Im Brotberuf ist Georg Eggers Entwicklungsingenieur in München. Der promovierte Physiker befasst sich mit so komplizierten Dingen wie magnetooptischer Rasternahfeldmikroskopie oder der optischen Lebendfingererkennung. Komisch ist das sicher weniger. Als Ausgleich dazu macht er Gedichte – als Kabarettist und ist daneben sehr aktiv in der Poetry-Slam-Szene.

Gereimtes im Kabarett ist eher die Ausnahme als die Regel. Die Befürchtung, so etwas müsse betulich oder altbacken wirken, liegt nahe. Doch Eggers beweist das Gegenteil. Ausgesprochen frisch sind seine Verse, gewürzt mit bissigen Pointen, deren Schärfe vom Reim nur scheinbar gemindert wird.
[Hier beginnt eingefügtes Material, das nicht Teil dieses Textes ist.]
set_option maxRecDepth 20000 in
theorem wit_TrafficManager :
    (flowing.port.toTm = [7] ∧ running flowing 24 0 = true ∧ packet0.inst < 32 ∧ packet0.queue < 65536 ∧
      qPath { flowing with img := { image0 with qhie := [] } } 0 = none) ∧
    (qPath flowing 0 = some (0, 0, 0) ∧ rf (withR [(0x3A88800, 0)] flowing) 0x3A88800 19 0 < occI flowing 0 + packet0.cells) ∧
    (let s := withR [(0x3A88800, 4), (tmQCfg 0 + 4, 0)] flowing
     occI s 0 + packet0.cells ≤ rf s 0x3A88800 19 0 ∧ rf s (tmQCfg 0 + 4) 19 0 < occQ s 0 + packet0.cells) ∧
    (let s := withR [(0x3A88800, 4), (tmQCfg 0 + 4, 4), (0x3A8800C, 0)] flowing
     qPort s 0 = some 0 ∧ occI s 0 + packet0.cells ≤ rf s 0x3A88800 19 0 ∧ occQ s 0 + packet0.cells ≤ rf s (tmQCfg 0 + 4) 19 0 ∧
       rf s (tmQCfg 0) 31 30 ≠ 1 ∧ rb s (tmQCfg 0 + 8) 31 = false ∧ rf s 0x3A8800C 15 0 = 0 ∧ (gateOf s 0).on = false) ∧
    (portOffers base 1 = false ∧ portOffers flowing 0 = true ∧ ∀ q ∈ portQs flowing 0, (tmQ flowing q).pkts = []) ∧
    (let s := queued 0
     portOffers s 0 = true ∧ kids s (nodeKey 3 0) = [nodeKey 2 0] ∧ kids s (nodeKey 2 0) = [nodeKey 1 0] ∧
       qRec s 0 = some ⟨0, 0, 0, 0, 0, 0⟩ ∧ (tmQ s 0).pkts = [⟨7, 0⟩] ∧ portPaused s 0 0 = false ∧ (gateOf s 0).pend = none ∧
       edLen s packet0 < 100000000 ∧ mget s.port.paused 0 0 = 0) ∧
    (mayWrite .pf (tmPortCmd 0) base) ∧
    ((credOf (queued 0) (credKey 0 0)).due = some 500 ∧ (queued 0).clk.fab < 500 ∧ (queued 0).tm.next = none) ∧
    ((tmQ (queued 1) 0).pkts.find? (fun y => y.place == 1) = some ⟨7, 1⟩ ∧
      (tmQ (queued 3) 0).pkts.find? (fun y => y.place == 3) = some ⟨7, 3⟩) ∧
    (let s := withR [(tmQCfg 0 + 8, 4)] (queued 2)
     (tmQ s 0).pkts = [] ++ ⟨7, 2⟩ :: [] ∧ (0 : Nat) < min (rf s (tmQCfg 0 + 8) 17 0) 512 ∧ (packet0.cells : Int) ≤ sharedFree s) := by
  unfold mayWrite; refine ⟨?_, ?_, ?_, ?_, ?_, ?_, ?_, ?_, ?_, ?_⟩ <;> decide

theorem wit_Gates :
    (mayWrite .pf (tmPortCmd 0) base ∧ (gateOf base 0).pend = none ∧ ptpNs base + 2000 ≤ gateBase (withR [(0x3A8A000, 2000)] base) 0) ∧
    (gateBase base 0 < ptpNs base + 2000 ∧ rf (withR [(0x3A8A00C, 1000)] base) 0x3A8A00C 29 0 ≠ 0) ∧
    (let s : State := { base with tm := { base.tm with gate := [(0, { TGate.init with pend := some 500, on := true })] } }
     (gateOf s 0).pend = some 500 ∧ ptpNs s < 500 ∧ (gateOf s 0).on = true ∧
       500 ≤ ptpNs { s with clk := { s.clk with ns := 500 } }) ∧
    (mayWrite .pf 0x3A0410C base ∧ gclMay base .pf = true ∧ (gateOf base 0).bank ≤ 1 ∧ (gclAt base 0 0 0).1 < 256 ∧
      (gclAt base 0 0 0).2 < 2 ^ 30 ∧ (gateOf base 0).on = false) := by
  unfold mayWrite; decide

/-- Channel 0 is populated and trained. -/
def trained : State := withR [(chSts 0, 0xC0000000)] base

/-- A read, and a write, at DRAM address 0. -/
def read0 : DReq := { seq := 0, port := 0, inst := 0, addr := 0, len := 64, data := none, at_ := 0, issued := false, held := false }
def write0 : DReq := { read0 with data := some (List.replicate 64 1) }

/-- A subchannel of the trained channel. -/
def withSub (d : DSub) : State := setDsub (dramMap trained 0).1 d trained

theorem wit_DramRequests :
    (running trained 27 0 = true ∧ 0 < chCount trained ∧ 64 ≤ 64 - 0 % 64 ∧ dramRegion trained read0 = true ∧ (dramMap trained 0).1 = 0 ∧
      scHolds trained 0 = false ∧ (dsub trained 0).q = [] ∧ scFailed trained 0 = false ∧ (dsub trained 0).wq.length < 64) ∧
    (dramRegion trained { read0 with addr := 64 * 1048576 } = false ∧ mget trained.dmc.outr 0 [] = []) ∧
    (let s := withSub { DSub.init with q := [read0] }
     active s 27 0 = true ∧ scPresent s 0 = true ∧ (dsub s 0).alert = 0 ∧ (dsub s 0).slice = false ∧ chLevel s 0 ≠ 2 ∧
       (dsub s 0).refDue = [] ∧ rfmBank s (dsub s 0) = none ∧ (dsub s 0).thro = [] ∧ (dsub s 0).q = [read0] ∧ (dsub s 0).wq = [] ∧
       mfind (dsub s 0).banks (dramMap s 0).2.1 = none) ∧
    ((dsub (withSub { DSub.init with wq := [write0] }) 0).wq = [write0] ∧ write0.data.isSome = true) ∧
    (let s := withSub { DSub.init with banks := [((dramMap trained 0).2.1, ⟨(dramMap trained 0).2.2, 0⟩)] }
     (mfind (dsub s 0).banks (dramMap s 0).2.1).map (·.row) = some (dramMap s 0).2.2) ∧
    (let s := withSub { DSub.init with banks := [((dramMap trained 0).2.1, ⟨(dramMap trained 0).2.2 + 1, 0⟩)] }
     (mfind (dsub s 0).banks (dramMap s 0).2.1).map (·.row) = some ((dramMap s 0).2.2 + 1)) ∧
    (let s := withSub { DSub.init with q := [{ read0 with issued := true }] }
     let s : State := { s with dmc := { s.dmc with outr := [(0, [⟨0, false, 0, []⟩])] } }
     (dsub s 0).q = [{ read0 with issued := true }] ∧ (dsub s 0).rwin = [] ∧ mget s.dmc.outr 0 [] = [⟨0, false, 0, []⟩] ∧
       mget s.dmc.bad 0 false = false) := by decide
Von fern grüßt Heinz Erhardt

Gewisse Ähnlichkeiten mit der Poesie eines Eugen Roth sind hier und da deutlich, von fern grüßt Heinz Erhardt. Doch platte Kalauer sucht man bei Grög, wie Eggers sich als Kabarettist auch nennt, vergeblich. Sein literarisches Kabarett hat er den „Lebensphasen zwischen Koitus und Exitus“ zugeordnet, immer „auf der Suche nach menschlicher Vernunft unter besonderer Würdigung des totalen Scheiterns“.

Politik ist (fast) ausgespart. Stattdessen geht es um pittoreske Tiere wie eine Nebelkrähe, die fremdgeht, um depressive Krokodile oder jene impertinenten Händchenhalter, die im Gedränge des Weihnachtsgeschäfts die Rolltreppen versperren, um den Kalk im Münchner Leitungswasser oder um einen Bücherfreund, der beim Aufbau eines Regals von demselben erschlagen wird, weil er die Aufbauanleitung nicht gelesen hat. In den meisten Fällen haben Grögs Texte ein fatales, nicht selten letales Finale, darin ist der Autor Altmeister Wilhelm Busch verwandt.

Grögs beherrscht nicht nur das Schreiben, sondern auch das Sprechen virtuos. Seine (gereimte) Sammlung von Verwaltungsvorschriften des Münchners Kreisverwaltungsreferats – deren Fehlen in Kabul er als die Ursache der Probleme Afghanistans analysierte – war schon artikulatorisch ein Meisterstück. Und die stimmstarke Inbrunst, mit der er den Ehestreit der Nebelkrähen hörbar machte („Krakri, krakräh, krakri, krakräh“), wird wohl kein Besucher dieses Abends vergessen.